If I had to place a bet on what the numbers will look like in 6 months, I would have to say “well past the bell curve peak”...hopefully flattened by the USA “social-distancing” effort that falls between China’s communist draconian lockdown, and the lack of early lock-down in Italy and the UK. With a fatality rate of somewhere between 0.3% and 0.8% and a bit less than 1 million cases. That is my “back of the napkin” amateur guess based on the #’s I am seeing so far. For a more scientific/statistical approach like yours, here are some to ponder:
https://medium.com/@tomaspueyo/coronavirus-act-today-or-people-will-die-f4d3d9cd99ca
Virus denier!!!
Ha! Indeed! I have even put myself "under". But being brought back, and in a timely fashion is a work of art.
True story - my colonoscopy was done while I was under (hopefully, that's all that was done) and upon waking, I heard the doc say "This one's done". It was like perfect timing.

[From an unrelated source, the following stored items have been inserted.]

theorem witness_MatrixAndBulkCommands_heads : AtHead (on (headed 0 0x01)) 0 0 0x01 (head 0 0x01) ∧
    AtHead (on (headed 0 0x9000000001)) 0 0 0x9000000001 (head 0 0x9000000001) ∧ AtHead (on (headed 0 readOut)) 0 0 readOut (head 0 readOut) ∧
    AtHead (on (headed 0 turn)) 0 0 turn (head 0 turn) ∧ AtHead (data (headed 2 0x40)) 0 2 0x40 (head 2 0x40) := by
  refine ⟨?_, ?_, ?_, ?_, ?_⟩ <;> simp only [AtHead] <;> decide +kernel
theorem witness_MatrixAndBulkCommands : (on (headed 0 0x01)).soft = [] ∧ ((on (headed 0 0x01)).cluster 0).softAcc = [] ∧
    ((on (headed 0 0x01)).core 0).softRows = [] ∧ ((on (headed 0 0x01)).core 0).softSide = [] ∧
    classNumber (cwFld 0x01 0 39 36) = some 5 ∧ classNumber (cwFld 0x01 0 35 32) = some 5 ∧ cwFld 0x01 0 29 28 = 0 ∧
    tagServes (task.tile (BitVec.ofNat 3 (cwFld 0x01 0 27 25))).tag (cwFld 0x01 0 39 36) = true ∧
    (task.tileOperand 0 0 64 16).bad = false ∧ (booted.cluster 0).badAcc = [] ∧ ((booted.cluster 0).accDesc 0).v = false ∧
    (arrayClass 6).aty = 2 ∧ classNumber (cwFld 0x1000000000 0 39 36) = some 6 ∧
    classNumber (cwFld 0x9000000001 0 39 36) = none ∧
    (match spadDesc (cwWord readOut 1) false with
      | some d => 64 * 4 ≤ 64 * d.rpitch && !(d.linesOf 64 256).any (fun p => spadSize < p.2.2 + 64) &&
          !booted.linesBad 0 256 (d.linesOf 64 256)
      | none => false) = true ∧
    (let C := ((on (headed 0 readOut)).modCluster 0 fun v => v.setDesc 0 { v := true }).cluster 0
     C.otherOwner 0 [0] = false ∧ (C.accDesc 0).v = true ∧ (C.accDesc 0).aty ≠ 3) ∧
    cwMask turn = true ∧
    (match spadDesc (cwWord turn 1) false, spadDesc (cwWord turn 2) false with
      | some d, some d2 => d.tpitch = 0 && d2.tpitch = 0 && 1 ≤ d.rpitch &&
          !(d.linesOf 1 4 ++ d2.linesOf 1 4).any (fun p => spadSize < p.2.2 + 64) && !booted.linesBad 0 4 (d.linesOf 1 4)
      | _, _ => false) = true ∧
    (data (headed 2 0x40)).bulkFree 0 = true ∧
    found (data (headed 2 0x40)) (head 2 0x40) false (linesFrom 4 0 16) (fun xs u => u.bulkPoison xs = none &&
      found u (head 2 0x40) true (linesFrom 4 0 16) (fun ys v => v.bulkPoison xs = none && v.bulkPoison ys = none)) = true ∧
    found (data (headed 2 0x40)) (head 2 0x40) true (linesFrom 4 0xFFC 1) (fun _ _ => true) = true ∧
    bulkFillTy 0 = true ∧ bulkAddTy 0 = true ∧ bulkAxpyTy 0 = true ∧ bulkFillTy 11 = false ∧ bulkAddTy 5 = false ∧ bulkAxpyTy 5 = false := by
  decide +kernel

/-- `data` with 64 bytes at the start of its page, and 64 after them. -/
def records (l g : Nat) (k : Core) : State :=
  { data k with mem := memWrite (memWrite (data k).mem 0x50000 l 64) 0x50040 g 64 }
/-- The layout record of one row of 16 f32 elements at 0x100, and a group record of the own cluster 0. -/
def flat : Nat := 0x100 + 16 * 2 ^ 64 + 15 * 2 ^ (192 + 51)
def alone : Nat := 2 ^ 62 + 0xFFFF + 2 ^ 64
/-- The layout record of one row of 32 elements of a block type, with a scaling record at 0x20000. -/
def blocks : Nat := 0x100 + 11 * 2 ^ 48 + 32 * 2 ^ 64 + 31 * 2 ^ (192 + 51) + 0x20000 * 2 ^ 448
/-- A walker command with one line a row, which names the records of `records`. -/
def walk (op : Word) : BitVec 256 := command op 0 0x100000200000 0
/-- The row of a tile. -/
def oneRow (cw : BitVec 256) (l : Layout) : List RowGeo := [(tileAt cw l true).row 0 false]
/-- What a walker reads at its handle. -/
def laid (s : State) (cw : BitVec 256) (e : QEntry) (f : Layout → State → Bool) : Bool :=
  match (s.modWalker 0 fun w => { w with last := 0 }).readRecord 0 e 0 with
  | (.ok r, u) => match layoutOf r with
    | some l => l.fits cw true && f l u
    | none => false
  | _ => false
/-- Whether rows are found and have no fault. -/
def rowsFound (u : State) (e : QEntry) (l : Layout) (a : Access) (g : List RowGeo) (f : List RowIo → State → Bool) : Bool :=
  match u.walkerRows 0 e l a g with
  | (.ok rows, v) => rowsFault l rows = none && v.slwinNew = [] && v.soft = [] && f rows v &&
      (match walkerDesc e.cw with
        | some d => !d.beyond l (List.range rows.length)
        | none => false)
  | _ => false
/-- Three pages: blocks, their scale groups, and a bank window with the scaling record. -/
def scaled (k : Core) : State :=
  let m := (records blocks alone k).mem
  let m := memWrite m 0x40008 (0x10000 + 23 * 2 ^ 48) 8
  let m := memWrite m 0x40010 0x601BF 8
  let m := memWrite m 0x40020 0x100000001BF 8
  { records blocks alone k with mem := m, slices := [(0, { win := 1 })] }

theorem witness_WalkerCommands : AtHead (on (headed 1 (walk 0x20))) 0 1 (walk 0x20) (head 1 (walk 0x20)) ∧
    (on (headed 1 (walk 0x20))).slotFree 0 = true ∧ (walkerDesc (walk 0x20)).isSome = true ∧
    (match (on (headed 1 0x20)).readRecord 0 (head 1 0x20) 0xFFFF with
      | (.error c, _) => c = 1
      | _ => false) = true ∧
    laid (records flat alone (headed 1 (walk 0x20))) (walk 0x20) (head 1 (walk 0x20)) (fun l u =>
      l.fits (walk 0x20) false && rowsFound u (head 1 (walk 0x20)) l .load (oneRow (walk 0x20) l) (fun rows v =>
        rows.length = 1 && !v.segBad (rows.headD { g := { jlo := 0, jhi := 0, va := 0 } }))) = true ∧
    laid (records flat alone (headed 1 (walk 0x21))) (walk 0x21) (head 1 (walk 0x21)) (fun l u =>
      rowsFound u (head 1 (walk 0x21)) l .store (oneRow (walk 0x21) l) (fun _ _ => true)) = true ∧
    laid (records flat alone (headed 1 (walk 0x25))) (walk 0x25) (head 1 (walk 0x25)) (fun l u =>
      match u.indexRows 0 (walk 0x25) l with
      | (.ok geos, y) => rowsFound y (head 1 (walk 0x25)) l .load geos (fun rows _ => rows.length = 1)
      | _ => false) = true ∧
    laid (records flat alone (headed 1 (walk 0x23))) (walk 0x23) (head 1 (walk 0x23)) (fun l u =>
      match u.readRecord 0 (head 1 (walk 0x23)) 1 with
      | (.ok gr, x) => match groupOf gr 0 with
        | some g => g.dests = [(0, 0)] && (x.ctx 0).hasCompute 0 && rowsFound x (head 1 (walk 0x23)) l .load (oneRow (walk 0x23) l)
            (fun rows v => rows.all (fun io => !v.segBad io) && cwFld (walk 0x23) 0 63 51 < 4096 && match v.cmdCounter 0 (head 1 (walk 0x23)) g.drh with
              | (.ok dr, _) => dr = none
              | _ => false)
        | none => false
      | _ => false) = true ∧
    (on (headed 1 0x28)).me.qw.entries.all (fun q => q.stage ≠ .running) = true ∧
    (match (records (flat + 15 * 2 ^ 48) alone (headed 1 (walk 0x20))).readRecord 0 (head 1 (walk 0x20)) 0 with
      | (.ok r, u) => (layoutOf r).isNone && (match u.readRecord 0 (head 1 (walk 0x20)) 1 with
        | (.ok g, _) => (groupOf g 0).isSome
        | _ => false)
      | _ => false) = true := by
  simp only [AtHead]; decide +kernel
/-- The command of `scaled`. -/
def scaling : BitVec 256 := command 0x22 0 0x200000000000 0
theorem witness_WalkerCommands_wstq : AtHead (scaled (headed 1 scaling)) 0 1 scaling (head 1 scaling) ∧
    laid (scaled (headed 1 scaling)) scaling (head 1 scaling) (fun l u =>
      match u.stqPlan 0 scaling (head 1 scaling) l with
      | (.ok (_, rows, sra), _) => rows.length = 1 && sra = 0x10000000000 && stqLegal scaling (some l) && (head 1 scaling).xd.isNone &&
          (walkerDesc scaling).isSome
      | _ => false) = true := by
  simp only [AtHead]; decide +kernel

/-! ### Witnesses: engines, messages, keys, timelines -/

/-- A core with one command in a queue. -/
def queue1 (q : Nat) (e : QEntry) : Core :=
  let Q : Queue := { entries := [e] }
  if q = 0 then { task with qm := Q } else if q = 1 then { task with qw := Q } else { task with qb := Q }
/-- A transfer of a byte into scratchpad 0. -/
def transfer (gen : BitVec 2) : Mcast := { dst := 0, core := 0, uid := 0, ctx := 0, row := 0, port := 0, pa := 0x20000000000, n := 1, v := 7, gid := 0, gen := gen }
/-- A command that runs. -/
def runs1 (cw : BitVec 256) (work : Nat) (drain : Option Nat) : QEntry :=
  { entry cw with stage := .running, openWork := work, drain := drain }

theorem witness_EngineSteps :
    (let e : QEntry := { entry 0x01 with stage := .hold }
     ((on (queue1 0 e)).me.queue 0).front = some e ∧ (on (queue1 0 e)).enginesGo e.ctx = true ∧ (on (queue1 0 e)).waitMet e = true) ∧
    (let e : QEntry := { entry 0x01 with stage := .hold, waitPa := some 0 }
     ({ on (queue1 0 e) with poison := [0] } : State).waitMet e = false) ∧
    ((on (queue1 1 (runs1 0x20 0 none))).me.queue 1).entries.find? (fun e =>
      e.ser = 0 && e.stage = .running && e.due ≤ 0 && e.openWork = 0 && !e.marker) = some (runs1 0x20 0 none) ∧
    (let s := on (headed 0 0x01)
     let s : State := { s with cores := [(0, queue1 0 { entry 0x01 with stage := .armed })] }
     (s.cluster 0).leaseAt ≤ s.cycle ∧ (s.cluster 0).lease = none ∧ (s.cluster 0).accBegun = 0 ∧
       ((List.range 4).map fun j => ((s.cluster 0).leaseLast + 1 + j) % 4).find? (fun i => s.qmReady (4 * 0 + i)) = some 0 ∧
       (s.core 0).qm.front = some { entry 0x01 with stage := .armed }) ∧
    (on (queue1 0 { marker := true })).me.qm.entries = { marker := true } :: [] ∧
    (let s (g : BitVec 2) : State := { on task with mcasts := [(7, transfer g)], walkers := [(0, { mcdrop := 1 })] }
     (∀ g, (s g).mcasts.find 7 = some (transfer g) ∧ (s g).fencedCluster (((transfer g).pa - 0x20000000000) / 0x80000) = none) ∧
       (transfer 0).gen = ((s 0).walker 0).accept.get 0 0 ∧ (transfer 1).gen - ((s 1).walker 0).accept.get 0 0 = 1 ∧
       (transfer 2).gen ≠ ((s 2).walker 0).accept.get 0 0 ∧ (transfer 2).gen - ((s 2).walker 0).accept.get 0 0 ≠ 1 ∧
       (((s 2).walker 0).mcdrop + 1) % 1024 ≠ 1) ∧
    ((on (queue1 1 (runs1 0x23 0 (some 0x50000)))).addCounter 0x50000 1).1 = true ∧
    ((on (queue1 1 (runs1 0x23 0 (some 0x50000)))).me.queue 1).entries.find? (fun e =>
      e.ser = 0 && e.stage = .running && e.openWork = 0 && e.drain.isSome && !e.marker) = some (runs1 0x23 0 (some 0x50000)) ∧
    (transfer 0).refused = false ∧ ({ transfer 0 with refused := true } : Mcast).refused = true ∧
    (transfer 0).grouped = true ∧ ({ transfer 0 with grouped := false } : Mcast).grouped = false ∧
    (on (queue1 1 (runs1 0x23 0 (some 0x50000)))).heldOff 0x50000 = false ∧
    (on (queue1 1 (runs1 0x20 0 none))).engineStopped 0 1 = false ∧
    (let old : MReq := { core := 0x900, seq := 0, kind := .engRead 0 1 3, pa := 0, bytes := 8, stage := 1, at_ := some 0 }
     let reqs : Map MReq := (List.range 4).map fun p => (p, { old with via := some p })
     ({ on (queue1 1 (runs1 0x20 0 none)) with reqs := reqs, cycle := 2048 } : State).engineStopped 0 1 = true) ∧
    (let e := { runs1 0x21 0 none with writes := [(0x50000, 1, 7)], slotWrites := [(0x50040, 2, 5)] }
     e.writeReqs 0 1 ≠ [] ∧ (runs1 0x20 0 none).writeReqs 0 1 = []) ∧
    (let r : MReq := { core := 0x900, seq := 0, kind := .engWrite 0 1 3 none, pa := 0, bytes := 8, stage := 2, status := 2 }
     ({ on task with reqs := [(7, r)] } : State).reqs.find 7 = some r ∧ 2 ≤ r.status.toNat) ∧
    (let e := { runs1 scaling 1 none with layout := BitVec.ofNat 512 blocks }
     let s := scaled (queue1 1 e)
     (s.core 0).qw.entries.find? (fun e => e.ser = 0 && e.stage = .running && e.openWork != 0 && e.xd.isNone && !e.marker) = some e ∧
     (match layoutOf e.layout with
        | some l => (match s.stqPlan 0 e.cw e l with
          | (.ok _, v) => v.slwinNew = [] && v.soft = []
          | _ => false)
        | none => false) = true) := by decide +kernel

/-- A task with its head 4 in s1, a target in s2 and the stamp 1 in s3. -/
def sender (target : Word) : Core := ((task.put 1 4).put 2 target).put 3 1
/-- The message of a send queue. -/
def queuedSend : SendEntry := { r := Vector.replicate 8 0, fk := 2, cl := 0, bound := 0 }
/-- An open channel of timeline 0. -/
def channel : OutSlot := { v := true, st := 2 }
theorem witness_MessageWords : Issues (.send false 1 2 3 1) (on (sender 0x10000)) ∧ recTrap 4 0 0 0 = none ∧
    sendBad 4 = false ∧ ((sender 0x10000).get 2).toNat / 2 ^ 16 = 1 ∧ (booted.ctx 0).hasCluster 0 = true ∧
    stampTest 0 0 0 1 = none ∧ 8 ≤ { sender 0x10000 with sendQ := List.replicate 8 queuedSend }.sendQ.length ∧ task.sendQ.length < 8 ∧
    recClass 0x30000000000004 = 3 ∧ { task with mode := .supervisor }.mode ≠ .task ∧ recTrap 0x30000000000004 0 0 0 = none ∧
    ((sender 127).get 2).toNat < 128 ∧ ({ task with tl := 0 } : Core).tl ≠ 0xFFFF ∧ (0 : BitVec 16).toNat % 1024 = (on task).myCluster ∧
    (((on task).modCluster 0 fun k => { k with outs := [(127, channel)] }).cluster 0).outs.get 127 {} = channel ∧
    stampTest channel.l 0 0 1 = none ∧ Issues (.post false 1 2 31) (on (sender 4096)) ∧ postBad true 4 = false ∧
    ((sender 4096).get 2).toNat / 1024 = 4 ∧ postBad false 4 = false ∧ ((sender 3).get 2).toNat < 4096 ∧
    (booted.ctx 0).hasCluster (3 / 4) = true ∧ Issues (.reply false 1 1) (on task) ∧ replyBad 4 = false ∧
    task.src ≠ 0xFFF ∧ ({ task with src := 0xFFF } : Core).src = 0xFFF ∧ Issues (.replyTo false 1 2 1) (on (sender 3)) ∧
    Issues (.nstat false 1 2 3) (on task) ∧ (task.get 2).toNat % 1024 = (on task).myCluster ∧
    (let k := { task with sendQ := [queuedSend] }
     k.sendQ = queuedSend :: [] ∧ queuedSend.free k = true ∧ (on k).mayInject 0 queuedSend = true ∧ queuedSend.host = false ∧
       queuedSend.err = false ∧ k.run ≠ .stopped) := by simp only [Issues]; decide +kernel

/-- A record put into cluster 0 by `tsub`. -/
def submitted : Item := { st := .submitting, mask := 15 }
/-- A query of core 0 under way. -/
def asks (a : Ask) (v : Option Word) : State :=
  { on waitingCore with queries := [{ core := 0, seq := 0, what := a, answer := v, d := 1, ctx := 0 }] }
/-- A task that holds the key 0xFFFE and names it in s2. -/
def keyed : Core := { (task.put 2 0xFFFE) with keyList := [0xFFFE], keys := 1 }
theorem witness_TaskAndKeyWords : (recKind (4 + 4 * 2 ^ 48) = 4 ∧ tsubBad (4 + 4 * 2 ^ 48) = false ∧
      ∀ j, j < 4 → (booted.ctx 0).hasCluster ((on task).myCluster / 4 * 4 + j) = true) ∧
    Issues (.tsub false 1 26 1) (on (sender 0)) ∧ recTrap 4 0 0 0 = none ∧ tsubBad 4 = false ∧
    recClass 4 ≠ 3 ∧ recKind 4 ≠ 4 ∧ 0 < (booted.cluster 0).freeSlots 0 ∧ booted.waitsInOverflow 0 0 = false ∧
    ({ booted.cluster 0 with inbox := (List.range 4096).map fun i => (i, {}) } : Cluster).freeSlots 0 = 0 ∧
    Issues (.krel false 2) (on keyed) ∧ keyed.keyAt ((keyed.get 2).setWidth 16) = some 0 ∧ (keyed.get 2).toNat < 65536 ∧
    keyed.gang = 0 ∧ 65536 ≤ ((task.put 2 65536).get 2).toNat ∧ task.keyAt 0 = none ∧ Issues (.kheld false 1 2) (on keyed) ∧
    65535 ≤ ((task.put 2 65535).get 2).toNat ∧ (keyed.get 2).toNat < 65535 ∧
    (holding (.submit 3)).held.find 0 = some { what := .submit 3, bound := 0 } ∧ free (.submit 3) (holding (.submit 3)) 0 = true ∧
    ((on task).setItem 0 3 submitted).item 0 3 = some submitted ∧
    (holding (.key 5)).held.find 0 = some { what := .key 5, bound := 0 } ∧ free (.key 5) (holding (.key 5)) 0 = true ∧
    (holding (.key 5)).entryCluster < 576 ∧
    ((asks (.kquery 5) none).query 0 0).isSome = true ∧ ((asks (.kquery 5) (some 2)).query 0 0).map (·.answer) = some (some 2) := by
  simp only [Issues]; decide +kernel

The anesthesiologist is the race driver of surgery, hitting the perfect apex in the curve, and accelerating out of that curve for maximum speed on the straightaway. On every lap!
Utility disconnects, suspended. Eviction proceedings, suspended.
Thanks for sharing this information, very informative .
:)
Nevada right? Wow, Vegas & Reno and millions/billions in revenue at stake over 56 cases of COVID-19 in NV...hope he is right and not just grandstanding for 'rat flack at PDJT. One wonders what the reaction would be if the Hildabeast were Prez. (2009 H1N1/Swine flu not such a good comparison...as it turned out to be less lethal than "regular flu").
The serious flaw in these calculations......
Im not sure I agree. Wuhuan has a population of 11M and is ground zero in China. He used China in is analysis.
Thank you for your work on this. If I’m understanding correctly, your projection (and hope) is that the total number infected in the U.S. will become approximately constant around March 23 +/-2. Which would mean the daily number of newly infected equals the number recovering? I’ve noticed on graphs that this number has remained nearly constant in China for 2 to 3 (?) weeks. That leaves a lot of people out there with the virus.
So, my question is, when can a 73 year old with heart disease safely go to the grocery store? I understand you can’t answer this question directly, but, any thoughts?